In an even more experimental piece, the duo lucky dragons, consisting of LA-based artists Sarah Rara and Luke Fischbeck, contributed a piece to the exhibition, entitled “Other Transformations” (2019), that is continuing to evolve. The concept compiles an archive of graphic representations of music to explore ideas of translation and to ask, “What is fundamentally necessary for an image to be read as music?” Aspects of musical notation from a broad range of sources overlap and oscillate onscreen, in various clusters and layers that call to mind rhythms and dynamics but do not present as an obviously legible score. Over the next month, a range of collaborators from Wesleyan, both staff and students from a variety of disciplines, will use a software model to generate images that stem from visual patterns of musical representation and will eventually perform a piece generated from an interpretation of the patterns that will take place in Zilkha Gallery on Sunday, March 3.
Another exceptional piece was Cauleen Smith’s piece, “The Fullness of Time” (2008), which explored post-Katrina New Orleans from the perspective of a character who was sent from another world to learn about life on Earth. The piece is aesthetically brilliant, with footage of the landscape put into technicolor relief and rendered abstract to the point that we are forced into distance from the accumulations of trauma that we are being forced to confront. The cinematography is shaky, panning, saturated with color. It is a brilliant confrontation with the emotional distance that we experience from the trauma that occurs beneath our eyes, the Othering of people through the violence of tactless media coverage and adapted numbness towards the pain of others. We watch as, in footage-like reels, the people of New Orleans interact with a man who claims to be from the “lower 9th quadrant of the Fireworks Galaxy”—a reference to the Lower 9th Ward of New Orleans that was so devastated by Katrina in 2005. The composer Butch Morris adds subtle textures and otherworldly sequences into a narrative that is complex, poignant and strange.
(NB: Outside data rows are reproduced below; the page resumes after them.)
-- ==== Sys2Proof/Machine/Place.lean ====
section
/-! DEFINITION. Every live thread of a grid wherever it stands, and the placement of groups on cores and pipes (R27, R49, R57,
R63, R85). -/

namespace Sys2Proof.Machine

/-! Where threads are. -/

/-- Changes every live thread of a grid in its groups. -/
def State.onThreads (s : State) (h : Nat) (f : Thread → Thread) : State :=
  s.onGroups fun g => if g.grid = h then g.onAll fun _ t => if t.exited then t else f t else g

/-- The station of a thread's block. -/
def State.stationOfBlk (s : State) (b : Nat) : Nat := (s.block b).station

/-! Placement. -/

/-- Bytes of a group's registers (R27). -/
def groupBytes (v kn : Nat) : Nat := (128 * v + 4 * kn + 255) / 256 * 256

/-- Groups a core may hold under a partition word (R27). -/
def groupsPerCore (w : Word) : Nat :=
  let r := field w.toNat 0 6
  let v := 8 * field w.toNat 18 4
  let kn := 16 * field w.toNat 22 5
  if v = 0 then 0 else min 1024 (min (r * 131072 / groupBytes v kn) (4194304 / (128 * v)))

/-- The partition word a core runs under, if one is set (R85). -/
def State.wordOf (s : State) (core : Nat) : Option Word := (s.coreWord.find? fun x => x.1 == core).map fun x => x.2

/-- A core is quarantined, or is being cleared for it (R423 steps 1 to 4). -/
def Fleet.out (f : Fleet) (core : Nat) : Bool := nth f.quar core false || f.drain.contains core

/-- A core is quarantined or its die is off: nothing new is placed on it (R414, R422). -/
def State.coreUsable (s : State) (core : Nat) : Bool :=
  !s.fleet.out core && decide (nth s.power.cur (stationOf core) 0 < 2) && !nth s.power.dieOff (dieOf core) false &&
    !s.sec.halt.getLsbD (stationOf core)

/-- Resident groups of a core, and of a pipe. -/
def State.onCore (s : State) (core : Nat) : List Group := s.resident.filter fun g => decide (g.core = core)
def State.onPipe (s : State) (core pipe : Nat) : List Group := (s.onCore core).filter fun g => decide (g.pipe = pipe)

/-- A core can take one more group under a partition word: the word is its own or the core is empty, and a GSLOT and a register
share are free (R49, R85). -/
def State.coreFits (s : State) (core : Nat) (w : Word) : Bool :=
  (s.wordOf core == some w || (s.wordOf core).isNone) && s.coreUsable core && decide ((s.onCore core).length < groupsPerCore w)

/-- The lowest free GSLOT of a core. -/
def State.freeGslot (s : State) (core : Nat) : Nat :=
  let used := (s.onCore core).map fun g => g.gslot
  ((List.range 1024).find? fun i => !used.contains i).getD 0

/-- The pipe of a core with the fewest groups, the lowest on a tie, with its count. -/
def State.bestPipe (s : State) (core : Nat) : Nat × Nat :=
  (List.range 128).foldl (fun a p => let n := (s.onPipe core p).length; if n < a.2 then (p, n) else a) (0, (s.onPipe core 0).length)

/-- The core and pipe for a group among eligible cores: fewest resident groups on the pipe, then the lower core (R49). -/
def State.choosePipe (s : State) (w : Word) (cores : List Nat) : Option (Nat × Nat) :=
  ((cores.filter fun c => s.coreFits c w).foldl (fun (a : Option (Nat × Nat × Nat)) c =>
    let p := s.bestPipe c
    match a with
    | none => some (c, p.1, p.2)
    | some x => if keyLt [p.2, c] [x.2.2, x.1] then some (c, p.1, p.2) else some x) none).map fun x => (x.1, x.2.1)

/-- Sets the partition word of a core that has none (R85). -/
def State.claimCore (s : State) (core : Nat) (w : Word) : State :=
  if (s.wordOf core).isSome then s else { s with coreWord := s.coreWord ++ [(core, w)] }

/-- A place of a register of one group slot. -/
def inSlot (core gslot : Nat) (p : PoisonAt) : Bool :=
  match p with
  | .vreg c g _ _ => decide (c = core ∧ g = gslot)
  | .kreg c g _ => decide (c = core ∧ g = gslot)
  | _ => false

/-- A mark of one group slot as it stands in another. -/
def moveMark (c gs c' gs' : Nat) (p : PoisonAt) : PoisonAt :=
  match p with
  | .vreg x y l r => if x = c ∧ y = gs then .vreg c' gs' l r else .vreg x y l r
  | .kreg x y r => if x = c ∧ y = gs then .kreg c' gs' r else .kreg x y r
  | q => q

/-- Puts a group on a core and pipe, ready from `ready`; its registers are written, so the marks of the slot clear. -/
def State.install (s : State) (g : Group) (core pipe ready : Nat) : State :=
  let gs := s.freeGslot core
  let g1 := { g with core := core, pipe := pipe, gslot := gs, readyAt := max ready g.readyAt }
  { (s.claimCore core (s.grid g.grid).word) with
    groups := s.groups ++ [g1]
    poison := s.poison.filter fun p => !inSlot core gs p }

/-- A block is saved, or a pre-emption has stopped it and its save waits for pages (R394, R395). -/
def State.still (s : State) (uid : Nat) : Bool :=
  (s.block uid).saved || s.asked.any fun x => decide ((s.block uid).bind = some (x.1, x.2.1))

/-- A group may run: a pre-emption has stopped none of its threads' blocks. -/
def State.restorable (s : State) (g : Group) : Bool := !(g.lanes.any fun o =>
  match o with
  | some t => !t.exited && !t.task && s.still t.blk
  | none => false)

/-! The turntable (R51). -/

/-- The time, in 32nds of a clk, from which a port of a core is free: `out` for the one out of the yard. -/
def State.portFree (s : State) (core : Nat) (out : Bool) : Nat :=
  ((s.ports.find? fun x => decide (x.1 = core ∧ x.2.1 = out)).map fun x => x.2.2).getD 0

/-- Words cross a port of a core from a clk on, 32 in a clk: the clk by which the last has crossed, and the state. -/
def State.cross (s : State) (core : Nat) (out : Bool) (start words : Nat) : Nat × State :=
  if words = 0 then (start, s)
  else
    let last := max (32 * start) (s.portFree core out) + words
    ((last + 31) / 32, { s with ports := (core, out, last) :: s.ports.filter fun x => !decide (x.1 = core ∧ x.2.1 = out) })

/-- The cores of a station. -/
def stationCores (stn : Nat) : List Nat := (List.range 4).map fun i => 4 * stn + i

/-- The cores on which a waiting group may be placed (R49, R57): those of its block; for a group that spans blocks or holds
tasks, those of its station. -/
def State.eligible (s : State) (g : Group) : List Nat :=
  if g.task then stationCores (stationOf g.core)
  else if g.blk = 0 then
    (stationCores (stationOf g.core)).filter fun c => s.blocks.any fun b => decide (b.grid = g.grid) && b.cores.contains c
  else (s.block g.blk).cores

/-- Places the waiting group at an index, if it may run and some eligible core has room (R49, R53): it is ready when its last record
has crossed to the core (R51). -/
def State.letIn (s : State) (i : Nat) : State :=
  match s.waiting[i]? with
  | none => s
  | some g =>
    if s.restorable g = false then s
    else
      match s.choosePipe (s.grid g.grid).word (s.eligible g) with
      | some (c, p) =>
        let x := s.cross c true s.now g.words
        { x.2 with waiting := x.2.waiting.eraseIdx i }.install g c p x.1
      | none => s

end Sys2Proof.Machine
end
The artist Candice Lin has two of the most unexpected but aesthetically wonderful pieces in the show. Her piece “Memory (Study #2)” includes a species of mushrooms displayed in the “distilled communal piss” of those involved in working on the Zilkha exhibition, in a “twist on the historic practices of institutional critique” that “entangl[es] the community in the production of the artist’s work.” As apparently cringe-worthy as this technique is, it does present a wholly original and smart indictment of the museum institution. Urine, which once distilled loses its toxicity, becomes a substance that is rife for exploring systems of institutional filtration, systems that can implicitly drown out the voices of artists or of marginalized folks while appearing—as a liquid—to hydrate or support growth.
The part of the exhibit that fails to contribute much is the stromatolites themselves, which do not present much of an aesthetic texture, and seem to be there mostly for the purpose of situating the other pieces in nature, in a way that seems somewhat heavy-handed. However, despite this aspect falling short, the pieces present an eclectic but coherent examination of contemporary selfhood and the way in which, as humans and as organisms, we strive to understand ourselves.